Collected data:

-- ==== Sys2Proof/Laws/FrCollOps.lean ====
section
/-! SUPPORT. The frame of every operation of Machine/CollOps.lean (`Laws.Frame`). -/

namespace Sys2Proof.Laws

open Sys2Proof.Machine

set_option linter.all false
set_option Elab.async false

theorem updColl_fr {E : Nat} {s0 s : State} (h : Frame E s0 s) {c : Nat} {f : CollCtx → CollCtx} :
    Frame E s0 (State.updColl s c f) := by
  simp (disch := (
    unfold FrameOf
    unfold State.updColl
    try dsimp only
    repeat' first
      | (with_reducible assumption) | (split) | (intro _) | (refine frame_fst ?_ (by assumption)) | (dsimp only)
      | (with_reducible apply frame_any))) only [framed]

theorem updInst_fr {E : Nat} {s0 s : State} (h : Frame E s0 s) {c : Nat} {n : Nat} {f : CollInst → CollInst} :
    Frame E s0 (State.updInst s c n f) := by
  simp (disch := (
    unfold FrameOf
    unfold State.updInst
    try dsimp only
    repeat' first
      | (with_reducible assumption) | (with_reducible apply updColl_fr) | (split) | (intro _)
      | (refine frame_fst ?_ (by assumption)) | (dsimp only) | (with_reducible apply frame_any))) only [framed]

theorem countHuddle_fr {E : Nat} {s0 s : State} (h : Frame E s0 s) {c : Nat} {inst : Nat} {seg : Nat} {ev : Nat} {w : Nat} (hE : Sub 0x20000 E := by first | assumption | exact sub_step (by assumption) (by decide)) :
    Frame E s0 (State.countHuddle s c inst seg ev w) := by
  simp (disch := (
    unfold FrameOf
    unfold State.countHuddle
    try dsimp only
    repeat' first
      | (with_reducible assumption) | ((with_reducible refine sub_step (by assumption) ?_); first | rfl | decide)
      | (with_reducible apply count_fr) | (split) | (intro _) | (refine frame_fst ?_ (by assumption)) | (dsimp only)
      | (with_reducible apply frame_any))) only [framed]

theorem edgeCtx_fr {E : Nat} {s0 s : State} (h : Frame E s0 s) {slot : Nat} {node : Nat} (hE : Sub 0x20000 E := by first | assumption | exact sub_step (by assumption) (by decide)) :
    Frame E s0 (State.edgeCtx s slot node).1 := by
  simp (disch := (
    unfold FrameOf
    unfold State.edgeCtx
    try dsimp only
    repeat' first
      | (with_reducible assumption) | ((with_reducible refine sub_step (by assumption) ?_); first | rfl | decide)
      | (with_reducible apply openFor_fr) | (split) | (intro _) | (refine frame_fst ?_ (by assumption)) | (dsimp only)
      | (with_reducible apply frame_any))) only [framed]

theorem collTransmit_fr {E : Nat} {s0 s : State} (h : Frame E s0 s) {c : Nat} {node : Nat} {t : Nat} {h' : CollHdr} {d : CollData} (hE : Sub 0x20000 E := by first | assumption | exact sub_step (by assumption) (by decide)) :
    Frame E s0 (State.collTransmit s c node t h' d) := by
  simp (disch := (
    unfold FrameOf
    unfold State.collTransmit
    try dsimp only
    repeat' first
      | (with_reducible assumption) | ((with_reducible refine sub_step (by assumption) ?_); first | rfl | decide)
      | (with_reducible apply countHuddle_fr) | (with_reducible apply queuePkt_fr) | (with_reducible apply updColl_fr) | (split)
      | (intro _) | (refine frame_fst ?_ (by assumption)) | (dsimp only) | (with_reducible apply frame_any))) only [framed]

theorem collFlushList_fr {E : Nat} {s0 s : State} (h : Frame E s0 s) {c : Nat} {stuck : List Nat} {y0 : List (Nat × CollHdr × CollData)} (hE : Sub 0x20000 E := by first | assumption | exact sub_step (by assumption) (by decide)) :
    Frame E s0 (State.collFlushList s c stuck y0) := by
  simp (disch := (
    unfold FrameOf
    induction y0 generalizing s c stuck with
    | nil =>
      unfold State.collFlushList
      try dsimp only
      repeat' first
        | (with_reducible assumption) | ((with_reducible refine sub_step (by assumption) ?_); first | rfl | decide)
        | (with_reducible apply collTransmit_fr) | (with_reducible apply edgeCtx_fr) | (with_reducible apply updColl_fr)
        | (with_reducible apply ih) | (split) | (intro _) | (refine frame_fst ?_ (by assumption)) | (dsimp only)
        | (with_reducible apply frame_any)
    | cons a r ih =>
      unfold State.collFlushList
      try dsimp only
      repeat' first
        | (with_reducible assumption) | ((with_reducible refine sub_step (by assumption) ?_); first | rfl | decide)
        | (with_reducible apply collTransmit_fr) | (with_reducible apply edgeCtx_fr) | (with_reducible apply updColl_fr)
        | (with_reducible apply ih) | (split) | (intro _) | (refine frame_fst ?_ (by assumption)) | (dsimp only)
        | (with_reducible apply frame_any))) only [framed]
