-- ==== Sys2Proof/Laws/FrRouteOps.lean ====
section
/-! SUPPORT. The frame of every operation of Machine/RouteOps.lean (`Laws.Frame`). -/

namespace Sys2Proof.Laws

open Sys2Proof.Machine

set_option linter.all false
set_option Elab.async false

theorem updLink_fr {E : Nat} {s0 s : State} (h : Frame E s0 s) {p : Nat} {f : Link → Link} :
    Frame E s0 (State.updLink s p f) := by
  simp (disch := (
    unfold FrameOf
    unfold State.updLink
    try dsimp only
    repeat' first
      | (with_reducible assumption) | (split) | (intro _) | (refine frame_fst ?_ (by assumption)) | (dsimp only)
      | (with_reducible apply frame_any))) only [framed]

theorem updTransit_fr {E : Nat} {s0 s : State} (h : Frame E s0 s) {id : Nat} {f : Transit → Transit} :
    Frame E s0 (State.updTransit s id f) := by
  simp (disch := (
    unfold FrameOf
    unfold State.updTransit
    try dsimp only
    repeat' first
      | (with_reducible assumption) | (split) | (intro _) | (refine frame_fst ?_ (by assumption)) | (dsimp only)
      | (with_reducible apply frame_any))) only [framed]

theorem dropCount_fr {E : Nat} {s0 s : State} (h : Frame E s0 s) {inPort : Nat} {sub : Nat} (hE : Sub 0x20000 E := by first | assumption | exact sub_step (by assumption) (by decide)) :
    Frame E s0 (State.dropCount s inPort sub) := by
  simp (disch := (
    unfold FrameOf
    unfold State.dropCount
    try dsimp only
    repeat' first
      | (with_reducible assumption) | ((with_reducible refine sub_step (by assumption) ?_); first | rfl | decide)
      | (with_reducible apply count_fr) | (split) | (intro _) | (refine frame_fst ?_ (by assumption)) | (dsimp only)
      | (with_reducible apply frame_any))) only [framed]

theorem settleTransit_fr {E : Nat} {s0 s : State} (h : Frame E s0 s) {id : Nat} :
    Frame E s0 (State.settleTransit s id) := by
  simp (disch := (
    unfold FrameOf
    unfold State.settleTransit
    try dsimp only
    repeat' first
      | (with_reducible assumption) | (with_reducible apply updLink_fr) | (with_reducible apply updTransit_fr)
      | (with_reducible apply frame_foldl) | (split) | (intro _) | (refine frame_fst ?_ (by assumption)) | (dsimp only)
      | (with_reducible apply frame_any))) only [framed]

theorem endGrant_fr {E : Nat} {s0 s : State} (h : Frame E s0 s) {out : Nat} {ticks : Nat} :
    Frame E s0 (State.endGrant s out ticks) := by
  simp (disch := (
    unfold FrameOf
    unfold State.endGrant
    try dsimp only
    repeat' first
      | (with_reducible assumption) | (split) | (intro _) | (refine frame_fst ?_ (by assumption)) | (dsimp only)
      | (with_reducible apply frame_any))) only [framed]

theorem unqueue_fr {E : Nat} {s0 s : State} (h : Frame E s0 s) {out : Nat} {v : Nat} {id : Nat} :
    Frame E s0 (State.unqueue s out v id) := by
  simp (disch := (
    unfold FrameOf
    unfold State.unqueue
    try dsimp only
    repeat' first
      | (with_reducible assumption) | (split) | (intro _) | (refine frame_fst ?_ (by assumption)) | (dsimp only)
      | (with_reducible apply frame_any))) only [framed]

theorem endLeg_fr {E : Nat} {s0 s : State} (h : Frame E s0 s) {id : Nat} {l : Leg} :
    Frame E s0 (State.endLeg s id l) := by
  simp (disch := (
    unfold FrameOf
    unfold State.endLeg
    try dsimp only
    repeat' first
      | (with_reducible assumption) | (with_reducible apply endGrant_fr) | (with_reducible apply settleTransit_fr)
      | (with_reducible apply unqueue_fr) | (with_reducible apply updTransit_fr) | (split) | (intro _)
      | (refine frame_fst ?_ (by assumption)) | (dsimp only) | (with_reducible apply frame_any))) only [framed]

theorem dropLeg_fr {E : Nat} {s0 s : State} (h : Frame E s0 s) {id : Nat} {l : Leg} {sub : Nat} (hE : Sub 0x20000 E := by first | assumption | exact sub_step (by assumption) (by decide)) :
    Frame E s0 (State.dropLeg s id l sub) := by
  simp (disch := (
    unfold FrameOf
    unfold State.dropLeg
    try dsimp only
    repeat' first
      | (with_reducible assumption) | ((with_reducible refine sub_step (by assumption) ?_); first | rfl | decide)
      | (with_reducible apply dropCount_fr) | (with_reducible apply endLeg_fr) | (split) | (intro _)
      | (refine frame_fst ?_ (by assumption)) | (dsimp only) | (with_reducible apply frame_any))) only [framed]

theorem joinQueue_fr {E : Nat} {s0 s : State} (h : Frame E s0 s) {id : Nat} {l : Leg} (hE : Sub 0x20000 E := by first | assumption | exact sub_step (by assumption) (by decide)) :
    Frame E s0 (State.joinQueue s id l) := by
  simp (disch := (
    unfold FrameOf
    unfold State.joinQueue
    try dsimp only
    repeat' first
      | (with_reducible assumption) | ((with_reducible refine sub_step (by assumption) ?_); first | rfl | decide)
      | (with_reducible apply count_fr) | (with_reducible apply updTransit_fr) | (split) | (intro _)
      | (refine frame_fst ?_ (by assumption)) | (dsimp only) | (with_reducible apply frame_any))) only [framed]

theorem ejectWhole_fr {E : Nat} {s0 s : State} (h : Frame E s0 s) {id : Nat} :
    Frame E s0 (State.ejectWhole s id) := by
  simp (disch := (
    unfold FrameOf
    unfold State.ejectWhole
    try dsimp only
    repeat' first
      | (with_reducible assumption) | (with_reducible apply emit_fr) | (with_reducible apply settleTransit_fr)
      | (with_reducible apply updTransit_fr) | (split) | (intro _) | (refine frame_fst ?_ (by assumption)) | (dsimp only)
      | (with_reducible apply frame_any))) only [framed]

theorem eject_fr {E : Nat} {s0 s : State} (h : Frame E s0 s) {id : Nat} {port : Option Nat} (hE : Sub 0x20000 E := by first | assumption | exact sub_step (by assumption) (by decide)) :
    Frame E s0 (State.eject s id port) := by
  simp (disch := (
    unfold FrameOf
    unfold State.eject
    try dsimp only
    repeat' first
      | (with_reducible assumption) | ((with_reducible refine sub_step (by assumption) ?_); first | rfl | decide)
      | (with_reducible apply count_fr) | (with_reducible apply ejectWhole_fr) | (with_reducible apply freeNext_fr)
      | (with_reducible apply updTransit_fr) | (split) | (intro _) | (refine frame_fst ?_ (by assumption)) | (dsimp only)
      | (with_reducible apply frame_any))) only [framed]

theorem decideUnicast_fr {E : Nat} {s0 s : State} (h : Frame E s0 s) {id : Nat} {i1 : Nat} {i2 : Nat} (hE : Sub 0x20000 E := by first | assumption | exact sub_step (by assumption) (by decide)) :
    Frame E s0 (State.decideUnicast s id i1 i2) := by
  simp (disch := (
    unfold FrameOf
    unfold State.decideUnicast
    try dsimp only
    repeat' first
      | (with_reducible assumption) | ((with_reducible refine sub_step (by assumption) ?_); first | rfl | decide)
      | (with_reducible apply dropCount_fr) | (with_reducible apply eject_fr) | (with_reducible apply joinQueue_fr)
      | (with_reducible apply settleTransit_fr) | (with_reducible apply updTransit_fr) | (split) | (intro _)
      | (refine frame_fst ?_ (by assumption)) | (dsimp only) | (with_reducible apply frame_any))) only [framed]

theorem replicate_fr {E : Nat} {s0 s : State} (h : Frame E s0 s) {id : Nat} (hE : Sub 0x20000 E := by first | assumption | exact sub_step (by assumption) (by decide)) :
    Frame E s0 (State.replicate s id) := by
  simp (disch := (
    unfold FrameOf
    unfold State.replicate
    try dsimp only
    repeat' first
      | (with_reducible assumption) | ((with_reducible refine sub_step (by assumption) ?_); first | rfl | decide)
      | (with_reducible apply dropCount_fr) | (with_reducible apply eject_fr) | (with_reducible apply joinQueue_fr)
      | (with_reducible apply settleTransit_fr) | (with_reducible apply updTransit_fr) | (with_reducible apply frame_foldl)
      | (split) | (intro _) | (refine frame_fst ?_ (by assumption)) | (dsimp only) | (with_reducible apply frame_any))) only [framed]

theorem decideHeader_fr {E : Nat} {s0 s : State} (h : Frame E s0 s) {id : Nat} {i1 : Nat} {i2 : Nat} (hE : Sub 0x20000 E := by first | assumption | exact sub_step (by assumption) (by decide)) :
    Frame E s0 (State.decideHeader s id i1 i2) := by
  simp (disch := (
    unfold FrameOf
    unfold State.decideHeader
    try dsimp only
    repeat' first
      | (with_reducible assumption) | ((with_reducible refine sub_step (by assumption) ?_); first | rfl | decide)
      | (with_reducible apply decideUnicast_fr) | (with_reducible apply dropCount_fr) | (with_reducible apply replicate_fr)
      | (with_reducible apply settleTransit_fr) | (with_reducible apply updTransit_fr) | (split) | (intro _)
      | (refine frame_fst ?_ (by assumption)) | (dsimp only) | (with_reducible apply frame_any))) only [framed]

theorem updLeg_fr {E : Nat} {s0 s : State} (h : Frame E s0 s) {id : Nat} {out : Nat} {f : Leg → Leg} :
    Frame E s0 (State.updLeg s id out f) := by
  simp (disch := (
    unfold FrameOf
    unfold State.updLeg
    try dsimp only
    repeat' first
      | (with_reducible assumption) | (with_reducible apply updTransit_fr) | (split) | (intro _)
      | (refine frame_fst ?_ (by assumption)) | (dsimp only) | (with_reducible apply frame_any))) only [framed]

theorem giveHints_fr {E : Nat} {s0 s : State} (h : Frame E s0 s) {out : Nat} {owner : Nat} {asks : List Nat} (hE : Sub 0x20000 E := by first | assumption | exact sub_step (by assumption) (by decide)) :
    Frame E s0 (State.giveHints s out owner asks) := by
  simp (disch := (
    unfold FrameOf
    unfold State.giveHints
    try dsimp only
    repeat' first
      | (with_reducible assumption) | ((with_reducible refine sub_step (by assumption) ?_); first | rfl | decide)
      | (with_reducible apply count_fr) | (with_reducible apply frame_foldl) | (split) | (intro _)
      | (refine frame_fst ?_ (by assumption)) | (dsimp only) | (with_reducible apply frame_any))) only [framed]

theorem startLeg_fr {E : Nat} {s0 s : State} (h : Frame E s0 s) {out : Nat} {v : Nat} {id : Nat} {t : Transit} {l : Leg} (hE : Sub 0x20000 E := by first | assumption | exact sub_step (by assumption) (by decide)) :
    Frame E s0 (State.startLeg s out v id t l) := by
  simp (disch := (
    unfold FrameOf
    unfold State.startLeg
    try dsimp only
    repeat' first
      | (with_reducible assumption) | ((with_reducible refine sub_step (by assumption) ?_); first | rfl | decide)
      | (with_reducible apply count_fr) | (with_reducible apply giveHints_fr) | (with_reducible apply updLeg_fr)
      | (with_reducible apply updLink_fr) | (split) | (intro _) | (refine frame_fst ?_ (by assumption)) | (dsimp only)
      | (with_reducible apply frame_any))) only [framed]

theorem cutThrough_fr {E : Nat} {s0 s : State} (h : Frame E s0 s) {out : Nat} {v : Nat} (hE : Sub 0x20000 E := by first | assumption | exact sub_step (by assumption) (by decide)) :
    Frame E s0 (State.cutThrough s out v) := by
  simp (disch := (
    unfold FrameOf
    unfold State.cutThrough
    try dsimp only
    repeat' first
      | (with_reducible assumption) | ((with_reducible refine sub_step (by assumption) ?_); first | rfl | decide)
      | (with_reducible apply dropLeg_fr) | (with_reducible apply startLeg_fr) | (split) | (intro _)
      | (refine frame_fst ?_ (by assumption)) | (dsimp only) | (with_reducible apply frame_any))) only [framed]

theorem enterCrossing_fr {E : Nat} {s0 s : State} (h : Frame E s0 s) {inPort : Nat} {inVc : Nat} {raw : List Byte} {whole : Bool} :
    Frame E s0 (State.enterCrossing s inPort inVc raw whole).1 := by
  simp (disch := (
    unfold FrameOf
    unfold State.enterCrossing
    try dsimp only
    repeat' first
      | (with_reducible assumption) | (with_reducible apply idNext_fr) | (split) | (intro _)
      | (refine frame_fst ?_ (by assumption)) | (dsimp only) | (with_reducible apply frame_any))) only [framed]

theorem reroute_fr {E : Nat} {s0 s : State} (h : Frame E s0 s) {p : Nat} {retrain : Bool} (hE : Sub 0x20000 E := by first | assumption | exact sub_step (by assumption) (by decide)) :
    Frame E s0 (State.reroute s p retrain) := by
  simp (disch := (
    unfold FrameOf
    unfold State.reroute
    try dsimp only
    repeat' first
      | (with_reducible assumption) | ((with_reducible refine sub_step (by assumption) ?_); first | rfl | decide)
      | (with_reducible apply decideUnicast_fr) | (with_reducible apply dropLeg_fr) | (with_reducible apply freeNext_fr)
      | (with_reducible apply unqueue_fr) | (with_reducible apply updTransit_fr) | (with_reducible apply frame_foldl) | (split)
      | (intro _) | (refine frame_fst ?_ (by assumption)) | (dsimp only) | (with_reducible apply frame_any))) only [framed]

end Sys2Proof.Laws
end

# [Work required]
All that belongs in your answer is the stretch of entries above from the line with "queuePkt_fr) | (with_reducible apply updColl_fr) | (split)" through the line with "unfold State.updLink", printed exactly.

# [Problem solution]
      | (with_reducible apply countHuddle_fr) | (with_reducible apply queuePkt_fr) | (with_reducible apply updColl_fr) | (split)
      | (intro _) | (refine frame_fst ?_ (by assumption)) | (dsimp only) | (with_reducible apply frame_any))) only [framed]

theorem collFlushList_fr {E : Nat} {s0 s : State} (h : Frame E s0 s) {c : Nat} {stuck : List Nat} {y0 : List (Nat × CollHdr × CollData)} (hE : Sub 0x20000 E := by first | assumption | exact sub_step (by assumption) (by decide)) :
    Frame E s0 (State.collFlushList s c stuck y0) := by
  simp (disch := (
    unfold FrameOf
    induction y0 generalizing s c stuck with
    | nil =>
      unfold State.collFlushList
      try dsimp only
      repeat' first
        | (with_reducible assumption) | ((with_reducible refine sub_step (by assumption) ?_); first | rfl | decide)
        | (with_reducible apply collTransmit_fr) | (with_reducible apply edgeCtx_fr) | (with_reducible apply updColl_fr)
        | (with_reducible apply ih) | (split) | (intro _) | (refine frame_fst ?_ (by assumption)) | (dsimp only)
        | (with_reducible apply frame_any)
    | cons a r ih =>
      unfold State.collFlushList
      try dsimp only
      repeat' first
        | (with_reducible assumption) | ((with_reducible refine sub_step (by assumption) ?_); first | rfl | decide)
        | (with_reducible apply collTransmit_fr) | (with_reducible apply edgeCtx_fr) | (with_reducible apply updColl_fr)
        | (with_reducible apply ih) | (split) | (intro _) | (refine frame_fst ?_ (by assumption)) | (dsimp only)
        | (with_reducible apply frame_any))) only [framed]
-- ==== Sys2Proof/Laws/FrRouteOps.lean ====
section
/-! SUPPORT. The frame of every operation of Machine/RouteOps.lean (`Laws.Frame`). -/

namespace Sys2Proof.Laws

open Sys2Proof.Machine

set_option linter.all false
set_option Elab.async false

theorem updLink_fr {E : Nat} {s0 s : State} (h : Frame E s0 s) {p : Nat} {f : Link → Link} :
    Frame E s0 (State.updLink s p f) := by
  simp (disch := (
    unfold FrameOf
    unfold State.updLink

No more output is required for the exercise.